Issue 14 | Time Machine! Building Checkpoints Using SqliteSaver/MemorySaver

Updated on 4/14/2026

🎯 Learning Objectives for this Issue

Welcome, future AI architects, to Issue 14 of the "LangGraph Multi-Agent Expert Course"! Do you remember the ambitious "AI Universal Content Creation Agency" we built previously? It can already plan, research, write, and even edit.
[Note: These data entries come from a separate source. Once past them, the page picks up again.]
-- ==== Sys2Proof/Laws/Frames.lean ====
section
/-! SUPPORT. What each shared operation leaves alone: the frame `keepsRest`, and what it can do to the lanes, the Resolver
and the directory. -/

namespace Sys2Proof.Machine

/-! ### keepsRest -/

theorem State.keepsRest.refl (s : State) : s.keepsRest s := by simp [State.keepsRest]

theorem State.keepsRest.trans {s t u : State} (h : s.keepsRest t) (k : t.keepsRest u) : s.keepsRest u := by
  obtain ⟨h1, h2, h3, h4, h5, h6, h7, h8, h9, h10, h11, h12, h13⟩ := h
  obtain ⟨k1, k2, k3, k4, k5, k6, k7, k8, k9, k10, k11, k12, k13⟩ := k
  exact ⟨k1.trans h1, k2.trans h2, k3.trans h3, k4.trans h4, k5.trans h5, k6.trans h6, k7.trans h7, k8.trans h8,
    k9.trans h9, k10.trans h10, k11.trans h11, k12.trans h12, k13.trans h13⟩

theorem State.keepsRest_setLane (s : State) (l : LaneId) (x : Lane) : s.keepsRest (s.setLane l x) := .refl s
theorem State.keepsRest_modLane (s : State) (l : LaneId) (f : Lane → Lane) : s.keepsRest (s.modLane l f) := .refl s
theorem State.keepsRest_update (s : State) (old new : Entry) : s.keepsRest (s.update old new) := .refl s
theorem State.keepsRest_create (s : State) (e : Entry) : s.keepsRest (s.create e) := .refl s
theorem State.keepsRest_remove (s : State) (h : Nat) : s.keepsRest (s.remove h) := .refl s
theorem State.keepsRest_addClear (s : State) (e : Entry) : s.keepsRest (s.addClear e) := .refl s

/-- A posting changes the notice queue, NOTICES_LOST, the reply's place and TXD only. -/
theorem Link.post_keeps (k : Link) (n : Notice) :
    (k.post n).rate = k.rate ∧ (k.post n).receiver = k.receiver ∧ (k.post n).gapTimer = k.gapTimer
      ∧ (k.post n).requests = k.requests ∧ (k.post n).mask = k.mask ∧ (k.post n).fault = k.fault := by
  unfold Link.post; split_ifs <;> simp

theorem Link.send_keeps (k : Link) (r : Reply) :
    (k.send r).rate = k.rate ∧ (k.send r).receiver = k.receiver ∧ (k.send r).gapTimer = k.gapTimer
      ∧ (k.send r).requests = k.requests ∧ (k.send r).mask = k.mask ∧ (k.send r).fault = k.fault := by
  simp [Link.send]

theorem State.keepsRest_post (s : State) (n : Notice) : s.keepsRest (s.post n) := by
  obtain ⟨h1, h2, h3, h4, h5, h6⟩ := Link.post_keeps s.link n
  exact ⟨rfl, rfl, rfl, rfl, rfl, rfl, rfl, h1, h2, h3, h4, h5, h6⟩

theorem State.keepsRest_replyThen (s : State) (r : Reply) (a : Option ResetKind) : s.keepsRest (s.replyThen r a) := by
  obtain ⟨h1, h2, h3, h4, h5, h6⟩ := Link.send_keeps s.link r
  exact ⟨rfl, rfl, rfl, rfl, rfl, rfl, rfl, h1, h2, h3, h4, h5, h6⟩

theorem State.keepsRest_answer (s : State) (q : Request) (st : Status) (p : List Byte) : s.keepsRest (s.answer q st p) :=
  s.keepsRest_replyThen _ _
theorem State.keepsRest_ok (s : State) (q : Request) (p : List Byte) : s.keepsRest (s.ok q p) := s.keepsRest_replyThen _ _
theorem State.keepsRest_refuse (s : State) (q : Request) (st : Status) : s.keepsRest (s.refuse q st) :=
  s.keepsRest_replyThen _ _

/-! ### Postings -/

/-- Postings change the link only. -/
theorem State.postAll_eq (ns : List Notice) (s : State) : s.postAll ns = { s with link := (s.postAll ns).link } := by
  induction ns generalizing s with
  | nil => rfl
  | cons n ns ih => exact ih (s.post n)

theorem State.keepsRest_postAll (ns : List Notice) (s : State) : s.keepsRest (s.postAll ns) := by
  induction ns generalizing s with
  | nil => exact .refl s
  | cons n ns ih => exact (s.keepsRest_post n).trans (ih _)
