-- ==== Sys2Proof/Laws/Resolution.lean ====
section
/-! SUPPORT. What a recomputation and a resolution decide: the status and counts of R166 and R167, the TOOL notice of R168,
the choice of R164 and the two passes of R165. -/

namespace Sys2Proof.Machine

/-! ### Status and counts (R166 to R168) -/

theorem State.missing_eq (s : State) (k : Nat) : s.missing k = !s.fills k := by
  unfold State.missing State.fills
  congr 2
  funext e
  cases e.binding <;> simp [Bool.and_comm]

theorem State.missingCount_eq (s : State) (b : Bool) : s.missingCount b = (s.missingOf b).length := by
  unfold State.missingCount State.missingOf State.appliedManifest State.appliedBindings
  cases s.resolver.applied with
  | none => rfl
  | some i =>
    simp only [Option.bind_some]
    cases s.store.slots[i] with
    | none => rfl
    | some m => simp only [State.missing_eq]

theorem all_lanes (l : LaneId) : l ∈ allLanes := by revert l; decide

/-- R166, R167: a status and counts that are computed hold. -/
theorem State.statusHolds_of {s : State} (h : s.resolver.status = s.computeStatus) (k : s.resolver.counts = s.computeCounts) :
    s.statusHolds := by
  unfold State.computeStatus at h
  unfold State.computeCounts at k
  refine ⟨fun hs => by simpa [hs] using h, fun hs => ⟨fun hp => by simpa [hs, hp] using h, fun hp => ⟨fun hc => ?_, fun hc hd => ?_⟩⟩,
    fun hp => by rw [if_neg hp] at k; exact k, fun hp => ?_⟩
  · rw [if_neg (by simp [hs]), if_neg hp, if_pos] at h
    · exact h
    · rcases hc with hc | ⟨l, hl⟩
      · simp [hc]
      · simp only [Bool.or_eq_true, List.any_eq_true]
        exact .inr ⟨l, all_lanes l, hl⟩
  · rw [if_neg (by simp [hs]), if_neg hp, if_neg (by simp [hc, hd]), State.missingCount_eq] at h
    refine ⟨fun ha => by simpa [ha] using h, fun ha hm => ?_, fun ha hm => ?_⟩
    · rw [if_neg (by cases hx : s.resolver.applied <;> simp_all), if_pos (by simpa using hm)] at h
      exact h
    · rw [if_neg (by cases hx : s.resolver.applied <;> simp_all), if_neg (by simpa using hm)] at h
      exact h
  · rw [if_pos hp, State.missingCount_eq, State.missingCount_eq] at k
    exact k

/-- What the status and the counts are computed from. -/
theorem State.statusHolds_congr {s t : State} (h : s.statusHolds) (hm : t.mate = s.mate) (hr : t.resolver = s.resolver)
    (hd : t.dir = s.dir) (hst : t.store = s.store) (hl : ∀ l, (t.lane l).duplicateSeen = (s.lane l).duplicateSeen) :
    t.statusHolds := by
  have ha : t.appliedBindings = s.appliedBindings := by unfold State.appliedBindings; rw [hr, hst]
  have hf : t.fills = s.fills := by funext k; unfold State.fills; rw [hd]
  have hmo : t.missingOf = s.missingOf := by funext b; unfold State.missingOf; rw [ha, hf]
  unfold State.statusHolds at *
  simp only [hm, hr, hd, hl, hmo]
  exact h

theorem State.recomputeFrom_statusHolds (s : State) (b) : (s.recomputeFrom b).statusHolds := by
  have h : ({ s with resolver := { s.resolver with status := s.computeStatus, counts := s.computeCounts } } : State).statusHolds :=
    State.statusHolds_of rfl rfl
  exact State.statusHolds_congr h (by simp) (by simp) (by simp) (by simp) (fun l => by simp [State.lane])

/-- R168: what a recomputation posts. -/
theorem State.recomputeFrom_told (s : State) (r : Resolver) : s.link.told r (s.recomputeFrom r.shown).resolver (s.recomputeFrom r.shown).link := by
  rw [State.recomputeFrom_resolver]
  unfold State.recomputeFrom State.refresh Link.told
  simp only [Resolver.shown, Prod.mk.injEq, ne_eq]
  constructor
  · intro h; rw [if_neg (by simpa using h)]; rfl
  · intro h
    rw [if_pos (by
      intro ⟨h1, h2, h3⟩
      rcases h with h | h | h
      · exact h h1
      · exact h h2
      · exact h h3)]
    exact ⟨_, rfl⟩

/-- A recomputation after a report (R171), in the phase RESOLVED. -/
theorem State.recompute_statusHolds {s : State} (h : s.resolver.phase = .resolved) : s.recompute.statusHolds := by
  unfold State.recompute
  rw [if_pos h]
  exact s.recomputeFrom_statusHolds _

theorem State.recompute_told {s : State} (h : s.resolver.phase = .resolved) :
    s.link.told s.resolver s.recompute.resolver s.recompute.link := by
  unfold State.recompute
  rw [if_pos h]
  exact s.recomputeFrom_told _
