theorem State.ordered_heedCause {s : State} {l : LaneId} {h : Heed} (hh : (s.lane l).attention.heed = some h) (c : Byte)
    (data : List Byte) :
    s.ordered ((s.heedCause l h c data).modLane l (fun n => { n with attention := { n.attention with heed := none } })) := by
  unfold State.heedCause
  simp only []
  have h1 := s.ordered_applyAnswer h.target none
  have hl := (s.onlyNews_applyAnswer h.target none).lane l
  generalize s.applyAnswer h.target none = u at *
  intro k
  obtain ⟨a, b⟩ := k.service.2.2.2.2.2.2.1 l h hh
  have ku := h1 k
  have hv : ∀ q, ¬ u.slot l h.level q := fun q x => b q (by unfold State.slot at *; rw [← hl]; exact x)
  split
  · rename_i e he
    obtain ⟨e1, e2, e3⟩ := State.heeded?_pending he
    refine State.ordered_enter (r := { handle := e.handle, deadline := u.attnDeadline }) e1 e2 (e3.trans a) rfl hv rfl rfl rfl
      (fun m hm => ?_) ?_ ku
    · rw [State.lane_modLane_ne _ _ _ _ hm]
      have : ∀ n x, ((State.modLane (u.update e { e with attention := .inService }) l n).post x).lane m = u.lane m := fun n x =>
        State.lane_modLane_ne (u.update e _) l m n hm
      exact this _ _
    · rw [State.lane_modLane_self]
      have : ∀ n x, ((State.modLane (u.update e { e with attention := .inService }) l n).post x).lane l = n (u.lane l) := fun n x =>
        State.lane_modLane_self (u.update e _) l n
      rw [this]
      exact ⟨rfl, rfl, rfl, rfl, rfl⟩
  · exact State.ordered_heedEnds u l ku

theorem State.ordered_heedNothing (s : State) (l : LaneId) (h : Heed) : s.ordered (s.heedNothing l h) := by
  unfold State.heedNothing
  simp only []
  refine (s.ordered_applyAnswer h.target none).trans ?_
  split
  · rename_i e he
    obtain ⟨e1, e2, _⟩ := State.heeded?_pending he
    exact (State.ordered_drop e1 e2 rfl).trans (State.ordered_lane _ _ _ ⟨rfl, rfl, rfl, rfl, rfl⟩ (.inl rfl))
  · exact .refl _

theorem State.ordered_heedSilent (s : State) (h : Heed) : s.ordered (s.heedSilent h) := by
  unfold State.heedSilent
  simp only []
  refine State.ordered.trans ?_ (State.ordered_applyMiss _ _)
  split
  · rename_i e he
    obtain ⟨e1, e2, _⟩ := State.heeded?_pending he
    exact State.ordered_drop e1 e2 rfl
  · exact .refl _

theorem State.ordered_heedOutcome (s : State) (l : LaneId) (o : TelegramOutcome) : s.ordered (s.heedOutcome l o) := by
  unfold State.heedOutcome
  split
  · exact .refl s
  · rename_i h hh
    simp only []
    split
    · split
      · exact (s.ordered_heedNothing l h).trans (State.ordered_heedEnds _ _)
      · exact State.ordered_heedCause hh _ _
    · exact (s.ordered_heedSilent h).trans (State.ordered_heedEnds _ _)
    · exact State.ordered_heedEnds _ _

theorem State.ordered_attentionOutcome (s : State) (l : LaneId) (t : Telegram) (o : TelegramOutcome)
    (hg : (s.lane l).arbiter.grant = some .attention) : s.ordered (s.attentionOutcome l t o) := by
  unfold State.attentionOutcome
  split
  · unfold State.rollcallOutcome
    refine State.ordered.trans (fun h => ?_) (State.ordered_lane _ _ _ ⟨rfl, rfl, rfl, rfl, rfl⟩ (.inl rfl))
    exact State.ordered_rollcall l _ s (h.serves hg) h
  · unfold State.clearOutcome
    split
    · exact .refl s
    · simp only []
      refine State.ordered.trans ?_ (State.ordered_lane _ _ _ ⟨rfl, rfl, rfl, rfl, rfl⟩ (.inl rfl))
      split
      · exact s.ordered_evidence _ _
      · exact .refl s
  · exact s.ordered_heedOutcome _ _
  · exact .refl s

theorem State.ordered_expireSlot (s : State) (l : LaneId) (r : InService) : s.ordered (s.expireSlot l r) := by
  unfold State.expireSlot
  split
  · rename_i e he
    exact ((State.ordered_finishAttention (State.mem_of_entry? he)).trans (State.ordered_post _ _)).trans (State.ordered_arbitrate _ _)
  · exact .refl s

/-! ### OVERRIDE and ATTN_MASK -/

theorem ordered_overrideToAuto {e : Entry} {s : State} (he : e ∈ s.dir.entries) : s.ordered (overrideToAuto e s) := by
  refine State.ordered_update he (State.fits.of rfl rfl rfl ?_) rfl (fun _ => id)
  rintro (h | h)
  · exact .inl h
  · cases h

theorem ordered_overrideToPresent {e : Entry} {s : State} (he : e ∈ s.dir.entries) : s.ordered (overrideToPresent e s) := by
  unfold overrideToPresent
  simp only []
  refine State.ordered.trans ?_ (State.ordered_reportPresence _ _ _)
  have : s.ordered ((s.update e { e with override := .forcedPresent, presence := .present, miss := 0 }).leaveRound e) := by
    refine State.ordered.trans (State.ordered_update (new := { e with override := .forcedPresent, presence := .present, miss := 0 }) he (State.fits.of rfl rfl rfl ?_) rfl
      (fun h _ => Entry.missOk_present h rfl rfl)) (State.ordered_leaveRound _ _)
    rintro (h | h) <;> cases h
  exact ordered_ite (this.trans (State.ordered_post _ _)) this

theorem ordered_overrideToAbsent {e : Entry} {s : State} (he : e ∈ s.dir.entries) : s.ordered (overrideToAbsent e s) := by
  unfold overrideToAbsent
  refine State.ordered.trans ?_ (State.ordered_arbitrate _ _)
  obtain ⟨r1, r2⟩ := State.leaveRound_rests (s.update e { e with override := .forcedAbsent, attention := .idle }) e
  exact State.ordered_end (f := { e with override := .forcedAbsent, attention := .idle }) .isolated he rfl rfl rfl
    (fun h => (h.bounds.2.2.2.1 e he).1) rfl
    ((State.rests.of (s := s) (t := s.update e { e with override := .forcedAbsent, attention := .idle }) rfl rfl rfl).trans r1) r2 rfl

theorem ordered_maskTo {s : State} {e : Entry} (he : e ∈ s.dir.entries) (on : Bool) : s.ordered (s.update e (e.maskTo on)) := by
  refine State.ordered_update he ⟨rfl, rfl, ?_, ?_, ?_⟩ rfl (fun _ => id)
  · unfold Entry.maskTo
    simp only []
    split
    · rename_i h; rw [h.2]; decide
    · exact .rfl
  · intro a b
    unfold Entry.maskTo
    simp only []
    split
    · rfl
    · exact a b
  · intro a b
    refine a (fun c => b ?_)
    unfold Entry.maskTo
    simp only []
    split
    · rfl
    · exact c

/-! ### The Survey Engine -/

theorem State.ordered_storeDescriptor (s : State) (t : Target) (d : Descriptor) : s.ordered (s.storeDescriptor t d) := by
  unfold State.storeDescriptor
  split
  · rename_i e he
    simp only []
    have : s.ordered (s.update e { e with descriptor := some d }) :=
      State.ordered_update (State.mem_of_target? he) (State.fits.of rfl rfl rfl id) rfl (fun _ => id)
    exact ordered_ite (this.trans (State.ordered_resolveIfResolved _)) this
  · exact .refl s

theorem State.ordered_recallAnswered (s : State) (t : Target) (f : Bool) : s.ordered (s.recallAnswered t f) := by
  unfold State.recallAnswered
  split
  · rename_i e he
    split
    · simp only []
      exact (((State.ordered_answered (State.mem_of_target? he) _).trans (State.ordered_post _ _)).trans
        (State.ordered_postFault _ _ _)).trans (State.ordered_reportPresence _ _ _)
    · exact .refl s
  · exact .refl s

theorem State.ordered_report (s : State) (h : Nat) (g : Tag) : s.ordered (s.report h g) := State.ordered_of rfl rfl rfl rfl

/-- R55 to R57: an entry that comes back, at a place that is its own. -/
theorem ordered_comeBack {s : State} {e new : Entry} (he : e ∈ s.dir.entries) (hh : new.handle = e.handle)
    (hp : new.presence = .present) (hm : new.miss = 0) (ho : new.override = e.override)
    (ha : new.attention = .idle ∨ new.attention = e.attention ∧ new.lane = e.lane)
    (hb : s.orderly → 1 ≤ new.addr ∧ new.addr ≤ 30 ∧ (∀ x ∈ s.dir.entries, x.lane = new.lane → x.addr = new.addr → x.handle = e.handle)
      ∧ ∀ l n, (s.lane l).survey.naming = some n → n.stage = .assign → new.lane = l → new.addr = n.addr →
        n.kind ≠ .new ∧ e.handle = n.handle) : s.ordered (s.comeBack e new) := by
  unfold State.comeBack
  simp only []
  refine State.ordered.trans ?_ (State.ordered_reportPresence _ _ _)
  have hr : s.rests ((s.comeBackTo e new).post (.node e.handle .rejoined)) ∧ s.sameSlots ((s.comeBackTo e new).post (.node e.handle .rejoined)) := by
    unfold State.comeBackTo
    split
    · exact ⟨.of rfl rfl rfl, fun _ _ _ => .rfl⟩
    · obtain ⟨a, b⟩ := s.leaveRound_rests e
      exact ⟨a.trans (.of rfl rfl rfl), b⟩
  have hd : ((s.comeBackTo e new).post (.node e.handle .rejoined)).dir.entries = (s.update e new).dir.entries := by
    unfold State.comeBackTo
    split <;> rfl
  generalize (s.comeBackTo e new).post (.node e.handle .rejoined) = u at *
  split
  · rename_i hs
    intro h
    obtain ⟨p1, p2, p3, p4⟩ := hb h
    rcases ha with ha | ⟨_, ha⟩
    · exact h.swap hr.1 hd hh (Entry.missOk_present h.bounds.1 hp hm) ⟨p1, p2, p3, p4⟩ ha
        (hr.2.less h he (by rw [← hs, ha]; decide))
    · have hd' : u.dir.entries = s.dir.entries.map (fun x => if x.handle = e.handle then new else x) := hd
      refine ⟨?_, h.bounds.swap h.handles hr.1 hd hh (Entry.missOk_present h.bounds.1 hp hm) p1 p2 p3 p4, ?_⟩
      · rw [hd']
        refine handles_map h.handles (fun x _ => ?_)
        split
        · rename_i hx; rw [hh, hx]
        · rfl
      · refine h.service.of hr.1 hr.2 _ hd' (fun x hx => ?_)
        split
        · rename_i hxe
          rw [h.unique hx he hxe]
          refine State.fits.of hh ha hs ?_
          rintro (c | c)
          · rw [hp] at c; cases c
          · exact .inr (ho ▸ c)
        · exact .refl s x
  · rename_i hs
    refine State.ordered.trans ?_ (State.ordered_arbitrate _ _)
    intro h
    have hi : new.attention = .idle := ha.elim id (fun x => absurd x.1 hs)
    exact h.swap (hr.1.trans (u.rests_endAttention e .lost)) ((u.endAttention_entries e .lost).trans hd) hh
      (Entry.missOk_present h.bounds.1 hp hm) (hb h) hi (State.lessSlots_endAttention h he hr.2 .lost)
But now, we need to give it a superpower—a "time machine" that allows it to "travel" back in time, or rather, resume from where it left off.

By the end of this lesson, you will be able to:

  1. Thoroughly understand the core value of LangGraph Checkpoints: Why it is the "killer feature" for building robust and efficient multi-agent systems, and its application scenarios in real-world projects.
  2. Master the configuration and usage of SqliteSaver and MemorySaver: Learn how to introduce these two persistent storage solutions into your LangGraph applications and understand their respective pros and cons.
  3. Introduce persistent state storage to your "AI Content Agency": Ensure that even if the system crashes, the network disconnects, or the process restarts, our agents can seamlessly resume work from where they left off, avoiding redundant effort and wasted resources.
  4. Master practical skills for restoring workflows from historical state snapshots: Learn how to use the thread_id mechanism to accurately locate and restore the execution state of a specific session.

Ready? Let's embark on this LangGraph time machine journey together!

📖 Principle Analysis

Staying on Track: Why Do We Need Checkpoints?

Imagine your "AI Universal Content Creation Agency" is working around the clock to generate a 10,000-word article for you. The Planner has just finished a complex structural plan, the Researcher is navigating through massive amounts of data, and the Writer is halfway through writing... Suddenly, the server goes offline! A power outage occurs! Or your program crashes due to a minor bug!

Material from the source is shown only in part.